NN – Bem, em primeiro lugar, qualquer pessoa, que a vá ouvir, vai sentir que é uma coisa séria, vai sentir que é verdadeira, com um gajo a cantar que está a cantar com o coração… Eu quero fazer uma coisa muito séria este ano. Aliás, eu este ano estou-me a envolver muito mais neste processo todo do que em 2009. Vou estar envolvido até à escolha dos músicos que vão estar em cima do palco, - que faço questão que sejam músicos que saibam tocar o tema; senão arranjava aí umas miúdas e uns miúdos todos giros, para fazer o boneco, mas não é isso que eu quero, mesmo estando eles a fazer playback. Quero tê-los lá, não por serem pessoas bonitas ou terem boa presença, mas por serem bons músicos. Depois temos a raiz portuguesa, a guitarra portuguesa está lá. A minha voz, apesar de não ser uma voz de fado, na melodia, na vocalização, vai beber muito ao fado. Temos também a componente electrónica, que traz ao tema uma roupagem actual. E temos, principalmente nessa componente electrónica, algumas coisas que são completamente festivaleiras, como os samplers, por exemplo, são coisas que resultam mesmo, são mesmo à Festival da Canção e à Festival da Eurovisão. Quando ouvires o resto do tema vais perceber isso.

ESC Portugal – Tens acompanhado de perto a forma como o teu tema tem sido recebido, através das redes sociais e dos sites?

NN – Para ser sincero, não, não muito. Confesso que me desliguei um bocado dessa parte, até porque também estou envolvido noutros projectos, estou na fase de misturas do meu álbum, estou a trabalhar num outro projecto que vai sair… quando foi a fase das votações ainda acompanhei, mas agora desliguei um bocado. Vou voltar a ligar-me mais esta semana porque começa uma nova fase, estão a começar os ensaios e então vou começar a dar atenção a sério.

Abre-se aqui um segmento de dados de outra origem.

@[simp] theorem setMessage_cfg (out : List Byte) (n : Nat) (l : Word) (sk : List Half) (s : State) : (setMessage out n l sk s).cfg = s.cfg := rfl
@[simp] theorem setMessage_pend (out : List Byte) (n : Nat) (l : Word) (sk : List Half) (s : State) : (setMessage out n l sk s).pend = s.pend := rfl
@[simp] theorem setMessage_done (out : List Byte) (n : Nat) (l : Word) (sk : List Half) (s : State) : (setMessage out n l sk s).done = s.done := rfl
@[simp] theorem setMessage_err (out : List Byte) (n : Nat) (l : Word) (sk : List Half) (s : State) : (setMessage out n l sk s).err = s.err := rfl
@[simp] theorem setMessage_errCode (out : List Byte) (n : Nat) (l : Word) (sk : List Half) (s : State) : (setMessage out n l sk s).errCode = s.errCode := rfl
@[simp] theorem setMessage_keyValid (out : List Byte) (n : Nat) (l : Word) (sk : List Half) (s : State) : (setMessage out n l sk s).keyValid = s.keyValid := rfl
@[simp] theorem setMessage_sboxValid (out : List Byte) (n : Nat) (l : Word) (sk : List Half) (s : State) : (setMessage out n l sk s).sboxValid = s.sboxValid := rfl
@[simp] theorem setMessage_cmdOvr (out : List Byte) (n : Nat) (l : Word) (sk : List Half) (s : State) : (setMessage out n l sk s).cmdOvr = s.cmdOvr := rfl
@[simp] theorem setMessage_wrIgn (out : List Byte) (n : Nat) (l : Word) (sk : List Half) (s : State) : (setMessage out n l sk s).wrIgn = s.wrIgn := rfl
@[simp] theorem setMessage_lastCmd (out : List Byte) (n : Nat) (l : Word) (sk : List Half) (s : State) : (setMessage out n l sk s).lastCmd = s.lastCmd := rfl
@[simp] theorem setMessage_rounds (out : List Byte) (n : Nat) (l : Word) (sk : List Half) (s : State) : (setMessage out n l sk s).rounds = s.rounds := rfl
@[simp] theorem setMessage_lfsr (out : List Byte) (n : Nat) (l : Word) (sk : List Half) (s : State) : (setMessage out n l sk s).lfsr = l := rfl
@[simp] theorem setMessage_din0 (out : List Byte) (n : Nat) (l : Word) (sk : List Half) (s : State) : (setMessage out n l sk s).din0 = s.din0 := rfl
@[simp] theorem setMessage_din1 (out : List Byte) (n : Nat) (l : Word) (sk : List Half) (s : State) : (setMessage out n l sk s).din1 = s.din1 := rfl
@[simp] theorem setMessage_dout (out : List Byte) (n : Nat) (l : Word) (sk : List Half) (s : State) : (setMessage out n l sk s).dout = s.dout := rfl
@[simp] theorem setMessage_msgLen (out : List Byte) (n : Nat) (l : Word) (sk : List Half) (s : State) : (setMessage out n l sk s).msgLen = s.msgLen := rfl
@[simp] theorem setMessage_outLen (out : List Byte) (n : Nat) (l : Word) (sk : List Half) (s : State) : (setMessage out n l sk s).outLen = BitVec.ofNat 32 n := rfl
@[simp] theorem setMessage_sklog (out : List Byte) (n : Nat) (l : Word) (sk : List Half) (s : State) : (setMessage out n l sk s).sklog = logSubkeys sk := rfl
@[simp] theorem setMessage_ibuf (out : List Byte) (n : Nat) (l : Word) (sk : List Half) (s : State) : (setMessage out n l sk s).ibuf = s.ibuf := rfl
@[simp] theorem setMessage_obuf (out : List Byte) (n : Nat) (l : Word) (sk : List Half) (s : State) : (setMessage out n l sk s).obuf = memWrite s.obuf 0 out := rfl
@[simp] theorem setMessage_key (out : List Byte) (n : Nat) (l : Word) (sk : List Half) (s : State) : (setMessage out n l sk s).key = s.key := rfl
@[simp] theorem setMessage_sbox (out : List Byte) (n : Nat) (l : Word) (sk : List Half) (s : State) : (setMessage out n l sk s).sbox = s.sbox := rfl
@[simp] theorem setMessage_invSbox (out : List Byte) (n : Nat) (l : Word) (sk : List Half) (s : State) : (setMessage out n l sk s).invSbox = s.invSbox := rfl
@[simp] theorem setMessage_host (out : List Byte) (n : Nat) (l : Word) (sk : List Half) (s : State) : (setMessage out n l sk s).host = s.host := rfl
@[simp] theorem setMessage_sched (out : List Byte) (n : Nat) (l : Word) (sk : List Half) (s : State) : (setMessage out n l sk s).sched = s.sched := rfl
@[simp] theorem setMessage_draws (out : List Byte) (n : Nat) (l : Word) (sk : List Half) (s : State) : (setMessage out n l sk s).draws = s.draws + s.msgLen.toNat := rfl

ESC Portugal – No caso de venceres o Festival, sendo portanto o nosso representante em Dusseldorf, o que é que planeias fazer em termos de promoção internacional?

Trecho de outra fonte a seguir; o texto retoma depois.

/-- Settles O7: the jump of WAIT is taken on bit 0 of STATUS, which is BUSY. -/
theorem waitLoopsExactlyWhileBusy : Obligations.WaitLoopsExactlyWhileBusy := by
  intro s rest hsched hread hjump
  obtain ⟨hbusy, -⟩ := statusShowsItsFields s
  have hfirst : step s = .next { s with sched := .host :: rest, host := afterStatusRead s } := by
    rw [step_of_hostTurn hsched, hostStep_readStatus (s := { s with sched := .host :: rest }) hread]
    rfl
  have hsecond : step { s with sched := .host :: rest, host := afterStatusRead s } =
      .next { s with sched := rest, host := jumpTo ((statusWord s).getLsbD 0) s.host.pos (afterStatusRead s) } := by
    rw [step_of_hostTurn rfl, hostStep_jbs (s := { s with sched := rest, host := afterStatusRead s }) hjump]
    rfl
  refine ⟨_, (core_run_next _ _ 1 hfirst).trans (core_run_next _ _ 0 hsecond), rfl, hbusy, ?_⟩
  rw [hbusy]
  cases s.pend <;> rfl

end Machine
end Sys2Proof
end

section
/-! Proofs of the statements of 40_command_model.md, from one lemma for each event of a command's life:
`busAccess_cmdWrite` with `writeCmd_idle` and `writeCmd_busy` for the CMD write (R150, R152), `step_of_engineTurn` for the
engine's move and `complete_of_decoded` for the completion (R151). -/

namespace Sys2Proof.Machine

/-! ## The engine's move (R15, R151) -/

/-- With a word pending, the engine moves when its event is next or when no event is left (R15, R372). -/
theorem nextTurn_of_engineTurn {s : State} (hpend : s.pend ≠ none)
    (hsched : s.sched = [] ∨ ∃ rest, s.sched = .engine :: rest) : nextTurn s = .engine := by
  obtain hempty | ⟨rest, hengine⟩ := hsched
  · simp [nextTurn, hempty, busy_of_pending hpend]
  · simp [nextTurn, hengine]

theorem step_of_engineTurn {s : State} (h : nextTurn s = .engine) : step s = complete (spendTurn s) := by
  rw [step, h]
  rfl

/-- The completion of a word that decodes is the meaning of its command (R151). -/
theorem complete_of_decoded {s : State} {w : Word} {i : Instr} (hpend : s.pend = some w) (hw : decode w = .ok i) :
    complete s = exec i s := by
  simp only [complete, hpend, hw]

/-- Settles O5: the engine moves, and taking its event off the schedule leaves the pending word. -/
theorem stepRunsTheDecodedCommand : Obligations.StepRunsTheDecodedCommand := by
  intro s w i hpend hw hsched
  have hturn : nextTurn s = .engine := nextTurn_of_engineTurn (by simp [hpend]) hsched
  exact (step_of_engineTurn hturn).trans (complete_of_decoded (s := spendTurn s) hpend hw)

/-! ## The CMD write (R150, R152) -/

/-- A write to CMD, the address 0x0000, is `writeCmd`, and answered OK. -/
theorem busAccess_cmdWrite (s : State) (w : Word) :
    busAccess ⟨32, 0x0000#16, some w⟩ s = (.ok 0#32, writeCmd w s) :=
  busAccess_write (t := .cmd) w rfl rfl

theorem writeCmd_idle {s : State} (w : Word) (h : s.pend = none) : writeCmd w s = issue w s := by
  rw [writeCmd, (not_busy_iff s).2 h, if_neg Bool.false_ne_true]

theorem writeCmd_busy {s : State} (w : Word) (h : s.pend ≠ none) : writeCmd w s = { s with cmdOvr := true } :=
  if_pos (busy_of_pending h)

/-- Settles O8: after the issue a word is pending, which bit 0 of STATUS shows. -/
theorem commandWriteIssuesOrIsDropped : Obligations.CommandWriteIssuesOrIsDropped := by
  refine fun s w => ⟨fun hidle => ⟨0#32, ?_, ?_⟩, fun hbusy => ⟨0#32, ?_⟩⟩
  · rw [busAccess_cmdWrite, writeCmd_idle w hidle, issue]
  · obtain ⟨hbit, -⟩ := statusShowsItsFields (issue w s)
    exact hbit
  · rw [busAccess_cmdWrite, writeCmd_busy w hbusy]

/-! ## NOP (R155) -/

theorem decode_nop : decode 0x00000000#32 = .ok .nop := decode_encode (i := .nop) rfl

/-- NOP is a completion with no other effect (R155). -/
theorem exec_nop_finish (s : State) : exec .nop s = .next (finish s) := by
  rw [exec_nop, command_nil, id]

/-- Settles O9: the issue clears the error report, and NOP's completion only ends the command. -/
theorem nopClearsAnErrorReport : Obligations.NopClearsAnErrorReport := by
  refine ⟨decode_nop, exec_nop_finish, fun s t d hidle haccess => ?_⟩
  have hissued : issue 0#32 s = t := by
    rw [busAccess_cmdWrite, writeCmd_idle _ hidle] at haccess
    exact (Prod.mk.inj haccess).2
  rw [← hissued, complete_of_decoded (issue_pend _ s) decode_nop, exec_nop_finish, finish, issue, hidle]

end Sys2Proof.Machine
end

section
/-! Proofs of the statements of 41_bitops.md. `getLsbD_rotl16` says once which bit of its argument each bit of a rotation
is (R170); the laws of R172 are read off it. -/

namespace Sys2Proof

/-! ## A command word as a number (R121) -/

theorem encode_eq_ofNat (i : Instr) :
    encode i = BitVec.ofNat 32 ((opcOf i).toNat * 0x1000000 + (immOf i).toNat) := by
  apply BitVec.eq_of_toNat_eq
  have himm : (immOf i).toNat < 2 ^ 16 := (immOf i).isLt
  have hopc : (opcOf i).toNat < 2 ^ 8 := (opcOf i).isLt
  rw [encode, assembleWord, BitVec.toNat_append, BitVec.toNat_append, BitVec.toNat_ofNat, BitVec.toNat_ofNat,
    ← Nat.shiftLeft_add_eq_or_of_lt himm, Nat.zero_mod, Nat.or_zero, Nat.shiftLeft_eq, Nat.shiftLeft_eq]
  omega

/-- The word of a well-formed command, as the word of its OPC plus its immediate, decodes to it (R121, R127). -/
theorem decode_ofNat {i : Instr} (base : Nat) (hbase : base = (opcOf i).toNat * 0x1000000) (h : i.wellFormed = true) :
    decode (BitVec.ofNat 32 (base + (immOf i).toNat)) = .ok i := by
  rw [hbase, ← encode_eq_ofNat, decode_encode h]

namespace Machine

/-! ## The rotate, bit by bit (R170) -/

/-- The two shifts of R170 are the library's rotation of a bit vector. -/
theorem rotl16_eq_rotateLeft (x : Half) (n : Int) : rotl16 x n = x.rotateLeft (n % 16).toNat := by
  have hlt : (n % 16).toNat < 16 := by omega
  rw [BitVec.rotateLeft_def, Nat.mod_eq_of_lt hlt]
  unfold rotl16
  by_cases h : (n % 16).toNat = 0
  · rw [if_pos h, h, Nat.sub_zero, BitVec.shiftLeft_zero, BitVec.ushiftRight_eq_zero (Nat.le_refl 16), BitVec.or_zero]
  · rw [if_neg h]

theorem getLsbD_rotl16 (x : Half) (n : Int) {j : Nat} (hj : j < 16) :
    (rotl16 x n).getLsbD j = x.getLsbD (((j : Int) - n) % 16).toNat := by
  have hlt : (n % 16).toNat < 16 := by omega
  rw [rotl16_eq_rotateLeft, BitVec.getLsbD_rotateLeft, Nat.mod_eq_of_lt hlt]
  by_cases hwrap : j < (n % 16).toNat
  · rw [decide_eq_true hwrap, cond_true, show 16 - (n % 16).toNat + j = (((j : Int) - n) % 16).toNat by omega]
  · rw [decide_eq_false hwrap, cond_false, decide_eq_true hj, Bool.true_and,
      show j - (n % 16).toNat = (((j : Int) - n) % 16).toNat by omega]

/-- Settles O30: ROTL16 has no check, and its body writes DOUT alone. -/
theorem rotlRotatesTheLowHalf : Obligations.RotlRotatesTheLowHalf := by
  refine ⟨fun imm => decode_ofNat (i := .rotl16 imm) 0x10000000 (by simp [opcOf]) rfl, fun imm s => ?_⟩
  refine ⟨rotl16 (lowHalf s.din0) (rotateAmount imm), ?_, fun j hj => ?_⟩
  · rw [exec_rotl16, command_nil]
    rfl
  · have hsource : (((j : Int) - imm.toInt) % 16).toNat < 16 := by omega
    rw [getLsbD_rotl16 _ _ hj, rotateAmount, getLsbD_lowHalf, decide_eq_true hsource, Bool.true_and]

/-! ## The laws of the rotate (R172) -/

theorem rotl16_rotl16 (x : Half) (n m : Int) : rotl16 (rotl16 x n) m = rotl16 x (n + m) := by
  apply BitVec.eq_of_getLsbD_eq
  intro j hj
  have hmid : (((j : Int) - m) % 16).toNat < 16 := by omega
  rw [getLsbD_rotl16 _ _ hj, getLsbD_rotl16 _ _ hmid, getLsbD_rotl16 _ _ hj]
  congr 1
  omega

theorem rotl16_zero (x : Half) : rotl16 x 0 = x := rfl

/-- Only `n mod 16` affects the rotation (R171). -/
theorem rotl16_eq_of_emod_eq (x : Half) {n m : Int} (h : n % 16 = m % 16) : rotl16 x n = rotl16 x m := by
  rw [rotl16, rotl16, h]

theorem onesIn_eq_sum (x : Half) : onesIn x = ∑ j : Fin 16, (x.getLsbD j).toNat := by
  rw [onesIn, Fin.sum_univ_def, ← List.map_coe_finRange_eq_range, List.map_map]
  rfl

/-- A half whose bits are those of another at pairwise different places has as many 1 bits. -/
theorem onesIn_eq_of_reindexed {x y : Half} {σ : Fin 16 → Fin 16} (hσ : σ.Injective)
    (h : ∀ j : Fin 16, y.getLsbD j = x.getLsbD (σ j)) : onesIn y = onesIn x := by
  simp only [onesIn_eq_sum, h]
  exact (Finite.injective_iff_bijective.1 hσ).sum_comp fun j => (x.getLsbD j).toNat

/-- The bit a rotation by `n` moves to bit `j` (R170). -/
def rotateSource (n : Int) (j : Fin 16) : Fin 16 := ⟨(((j : Int) - n) % 16).toNat, by omega⟩

theorem rotateSource_injective (n : Int) : (rotateSource n).Injective := by
  intro j k h
  have hval : (((j : Int) - n) % 16).toNat = (((k : Int) - n) % 16).toNat := congrArg Fin.val h
  omega

theorem onesIn_rotl16 (x : Half) (n : Int) : onesIn (rotl16 x n) = onesIn x :=
  onesIn_eq_of_reindexed (rotateSource_injective n) fun j => getLsbD_rotl16 x n j.isLt

/-- Settles O31: rotations compose by adding their amounts, which count modulo 16. -/
theorem rotateLaws : Obligations.RotateLaws := by
  intro x n m
  refine ⟨rotl16_rotl16 x n m, ?_, rotl16_eq_of_emod_eq x (by omega), onesIn_rotl16 x n⟩
  rw [rotl16_rotl16, Int.add_right_neg, rotl16_zero]

end Machine
end Sys2Proof
end

section
/-! Proofs of the statements of 42_lfsr_keystream_gen.md. `getLsbD_lfsrStep` says once which bit of the state each bit of
the next state is (R180); the inverse of R185 and the seed bits of R186 are read off it. -/

namespace Sys2Proof.Machine

/-! ## The step, bit by bit (R180) -/

theorem lfsrStep_fst (s : Word) : (lfsrStep s).1 = (s >>> 1) ||| flagBit (feedback s) 31 := rfl

theorem getLsbD_lfsrStep (s : Word) {i : Nat} (hi : i < 32) :
    (lfsrStep s).1.getLsbD i = if i = 31 then feedback s else s.getLsbD (i + 1) := by
  rw [lfsrStep_fst, BitVec.getLsbD_or, BitVec.getLsbD_ushiftRight, getLsbD_flagBit _ _ _ hi, Nat.add_comm 1 i]
  split
  · next htop => rw [htop, BitVec.getLsbD_of_ge s 32 (Nat.le_refl 32), decide_eq_true rfl, Bool.true_and, Bool.false_or]
  · next hlow => rw [decide_eq_false hlow, Bool.false_and, Bool.or_false]

theorem getLsbD_lfsrStep_of_lt (s : Word) {i : Nat} (hi : i < 31) :
    (lfsrStep s).1.getLsbD i = s.getLsbD (i + 1) := by
  rw [getLsbD_lfsrStep s (by omega), if_neg (by omega)]

theorem getLsbD_lfsrStep_top (s : Word) : (lfsrStep s).1.getLsbD 31 = feedback s :=
  getLsbD_lfsrStep s (by decide)

/-- LFSR_STEP has no check: it completes with the next state in LFSR and DOUT (R184). -/
theorem exec_lfsrStep_finish (s : State) :
    exec .lfsrStep s = .next (finish { s with lfsr := (lfsrStep s.lfsr).1, dout := (lfsrStep s.lfsr).1 }) := by
  rw [exec_lfsrStep, command_nil]
  rfl

/-- Settles O32: the witness is the next state, whose bits are those of `getLsbD_lfsrStep`. -/
theorem lfsrStepShiftsInTheTaps : Obligations.LfsrStepShiftsInTheTaps := by
  refine ⟨decode_encode (i := .lfsrStep) rfl, fun s => ⟨(lfsrStep s.lfsr).1, exec_lfsrStep_finish s, ?_, ?_⟩⟩
  · exact fun i hi => getLsbD_lfsrStep_of_lt s.lfsr hi
  · exact getLsbD_lfsrStep_top s.lfsr

/-! ## The inverse step (R185) -/

/-- The state before `ns`, as R185 gives it: the step shifted bits 31:1 to 30:0, and the taps that are still to be seen
cancel out of the feedback bit. -/
def lfsrUnstep (ns : Word) : Word :=
  ns.extractLsb' 0 31 ++ BitVec.ofBool (ns.getLsbD 31 ^^ ns.getLsbD 0 ^^ ns.getLsbD 20 ^^ ns.getLsbD 30)

theorem getLsbD_lfsrUnstep_zero (ns : Word) :
    (lfsrUnstep ns).getLsbD 0 = (ns.getLsbD 31 ^^ ns.getLsbD 0 ^^ ns.getLsbD 20 ^^ ns.getLsbD 30) := by
  rw [lfsrUnstep, BitVec.getLsbD_append, if_pos Nat.zero_lt_one, BitVec.getLsbD_ofBool, decide_eq_true rfl,
    Bool.true_and]

theorem getLsbD_lfsrUnstep_succ (ns : Word) {i : Nat} (hi : i < 31) :
    (lfsrUnstep ns).getLsbD (i + 1) = ns.getLsbD i := by
  rw [lfsrUnstep, BitVec.getLsbD_append, if_neg (by omega), BitVec.getLsbD_extractLsb', Nat.zero_add,
    Nat.add_sub_cancel, decide_eq_true hi, Bool.true_and]

/-- The tap at bit 0 is the feedback bit with the other three taps cancelled. -/
theorem getLsbD_zero_eq_feedback_xor (s : Word) :
    s.getLsbD 0 = (feedback s ^^ s.getLsbD 1 ^^ s.getLsbD 21 ^^ s.getLsbD 31) := by
  simp [feedback, Bool.xor_left_comm]

theorem lfsrUnstep_lfsrStep (s : Word) : lfsrUnstep (lfsrStep s).1 = s := by
  apply BitVec.eq_of_getLsbD_eq
  rintro (_ | i) hi
  · rw [getLsbD_lfsrUnstep_zero, getLsbD_lfsrStep_top, getLsbD_lfsrStep_of_lt s (by decide),
      getLsbD_lfsrStep_of_lt s (by decide), getLsbD_lfsrStep_of_lt s (by decide), ← getLsbD_zero_eq_feedback_xor]
  · rw [getLsbD_lfsrUnstep_succ _ (by omega), getLsbD_lfsrStep_of_lt s (by omega)]

theorem lfsrStep_injective : Function.Injective fun s => (lfsrStep s).1 :=
  Function.LeftInverse.injective lfsrUnstep_lfsrStep

/-- Settles O33: the inverse undoes every step, and an injection of the finitely many states is a bijection. -/
theorem lfsrStepIsInvertible : Obligations.LfsrStepIsInvertible := by
  refine ⟨?_, Finite.injective_iff_bijective.1 lfsrStep_injective, rfl⟩
  rintro s ns rfl
  exact (lfsrUnstep_lfsrStep s).symm

/-! ## The schedule (R181, R182, R186) -/

theorem lfsrAfter_succ (n : Nat) (s : Word) : lfsrAfter (n + 1) s = lfsrAfter n (lfsrStep s).1 := rfl

theorem lfsrAfter_succ' (n : Nat) (s : Word) : lfsrAfter (n + 1) s = (lfsrStep (lfsrAfter n s)).1 :=
  Function.iterate_succ_apply' _ n s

NN – Em termos de promoção internacional, planeio fazer toda a promoção que conseguir. Tenho tido pedidos de entrevistas de vários orgãos relacionados com o Festival, e depois vou tentar fazer tudo o que conseguir. Tenho a facilidade de ter uma família grande, tenho família em Espanha, tenho família na Irlanda e portanto vou tentar, por exemplo, explorar a hipótese de participar em concertos lá fora…

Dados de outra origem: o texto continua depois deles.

-- ==== Sys2Proof/Decode.lean ====
section
/-! DEFINITION. Decode.lean: reading a chain of words (R30, R36, R37), the tables of R33 and R44, checks 1 to 5 of R47
with the causes of R46, the encoder that chooses prefixes as R36 and R39 need them, and the table's numbering.
The section is noncomputable because Lean's compiler has no code for a constructor beyond the 244th that has arguments;
the kernel evaluates every definition here. -/
namespace Sys2Proof

noncomputable section

/-- What a 3-bit field of a base word is: fixed 0, a g register read or written, the queue that MOVQ writes, a v register, or
anything else. -/
inductive Fk where
  | z | gr | gw | gq | v | l
  deriving DecidableEq, Repr

/-- The words of a chain, sorted by kind (R36). -/
structure Chain where
  xis : List Half
  xp : Option Half
  xr : Option Half
  xv : Option Half
  base : Option Half
  bad : Option (BitVec 7)
  count : Nat
  deriving DecidableEq, Repr

def Chain.start : Chain := ⟨[], none, none, none, none, none, 0⟩
/-- Bits [hi:lo] of a word. -/
def hb (w : Half) (hi lo : Nat) : Nat := w.toNat / 2 ^ lo % 2 ^ (hi + 1 - lo)
def isXi (w : Half) : Bool := hb w 15 12 == 0xF
def isXp (w : Half) : Bool := hb w 15 10 == 0x34
def isXr (w : Half) : Bool := hb w 15 10 == 0x35
def isXv (w : Half) : Bool := hb w 15 10 == 0x36
def isPre (w : Half) : Bool := isXi w || isXp w || isXr w || isXv w
/-- Check 1 of R47 on the next word: the subcode of 0x003, in the order 01, 02, 03, 07 at one word (log 11). -/
def chainFault (c : Chain) (w : Half) : Option (BitVec 7) :=
  let ext := c.xr.isSome || c.xv.isSome
  if isXi w then
    if c.xp.isSome || ext then some 1 else if decide (2 ≤ c.xis.length) then some 2 else none
  else if isXp w then
    if ext then some 1 else if c.xp.isSome then some 2 else if w.getLsbD 0 then some 7 else none
  else if isXr w then
    if c.xr.isSome then some 2 else if c.xv.isSome then some 3 else if w.getLsbD 0 then some 7 else none
  else if isXv w then
    if c.xv.isSome then some 2 else if c.xr.isSome then some 3 else if w.getLsbD 0 then some 7 else none
  else if c.xp.isSome && hb w 15 12 != 0xE then some 4 else none
/-- Add the next word. -/
def chainAdd (c : Chain) (w : Half) : Chain :=
  let c := { c with bad := chainFault c w, count := c.count + 1 }
  if isXi w then { c with xis := c.xis ++ [w] }
  else if isXp w then { c with xp := some w }
  else if isXr w then { c with xr := some w }
  else if isXv w then { c with xv := some w }
  else { c with base := some w }
/-- The chain has ended: by its base word, or by a fault (R47). -/
def chainDone (c : Chain) : Bool := c.base.isSome || c.bad.isSome
/-- Read words until the chain ends. -/
def chainRead : Chain → List Half → Chain
  | c, [] => c
  | c, w :: r => if chainDone c then c else chainRead (chainAdd c w) r

/-- The fields of a chain (R39, R40). -/
structure Fld where
  ba : BitVec 3
  bb : BitVec 3
  bc : BitVec 3
  bd : BitVec 3
  xr : Half
  xv : Half
  imm : Nat
  immW : Nat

ESC Portugal – Ou um vídeo, por exemplo?

NN – Nós por acaso queríamos passar um vídeo, durante a actuação, mas parece que não vai dar, vamos ter que fazer de outra maneira. Mas pode passar por aí. Eu quero divulgar o tema o mais possível, vou utilizar ao máximo as redes sociais.

ESC Portugal – Uma versão em língua estrangeira, - em inglês eventualmente, - faria sentido?

NN – Sim, todo o sentido! Essa é outra coisa que eu acho muito mal no Festival. Porque não cantar em inglês? Eu se cantar em inglês não deixo de ser português e posso muito mais facilmente chegar a todo o mundo. Portanto acho um bocado estúpido e retrógrado e… vou reforçar: estúpido, imporem que se cante em português. Quantos dos outros países concorrem a cantar em inglês? Quase todos! A maior parte das pessoas hoje em dia fala inglês, o inglês é uma língua universal. As pessoas até podem gostar, quando é a Mariza, por exemplo, mas não percebem nada, gostam é da música, do sentimento que passa, acham bonito. Agora, se eu for para o estrangeiro cantar rock em português, ninguém percebe, não faz sentido. As pessoas até podem gostar da música, mas não vão querer saber, porque não percebem. Se o intuito é ir à Eurovisão, porque não cantar em inglês? Ou em francês, ou em alemão!? Eu faria com todo o gosto uma versão em inglês do tema. Obviamente tinha que se adaptar a letra, mas aposto que ia ficar igualmente bom e, aí sim, podíamos chegar a mais pessoas. Não podemos alimentar a ideia de que alguém vai lá fora, à Eurovisão, a cantar em português e vai ficar famosíssimo, porque isso não é verdade, não vai acontecer.

ESC Portugal – Achas que essa é uma das razões porque Portugal nunca venceu o Festival da Eurovisão, ou nunca teve sequer um lugar entre os cinco primeiros?

NN – Tem a ver com isso, sim. Mas tem também a ver com o tipo de música que tem sido escolhida. Continuamos a pensar pequeno. Claro que é bom valorizar o que é nosso, mas não podemos ficar por aí. Não basta levar coisas bonitas, mas que depois não têm impacto. Os outros países não se poupam a meios, têm grandes coreografias, têm temas brutais, coisas bem feitas e bem pensadas. Se vires, as canções que ganham são animadas, são apelativas… mesmo as baladonas, não são temas lineares. Agora, assim é complicado, fica difícil. Olha, se eu ganhar o Festival este ano, vou alcançar a melhor pontuação que Portugal já teve na Eurovisão. Isto é uma coisa que eu prometo…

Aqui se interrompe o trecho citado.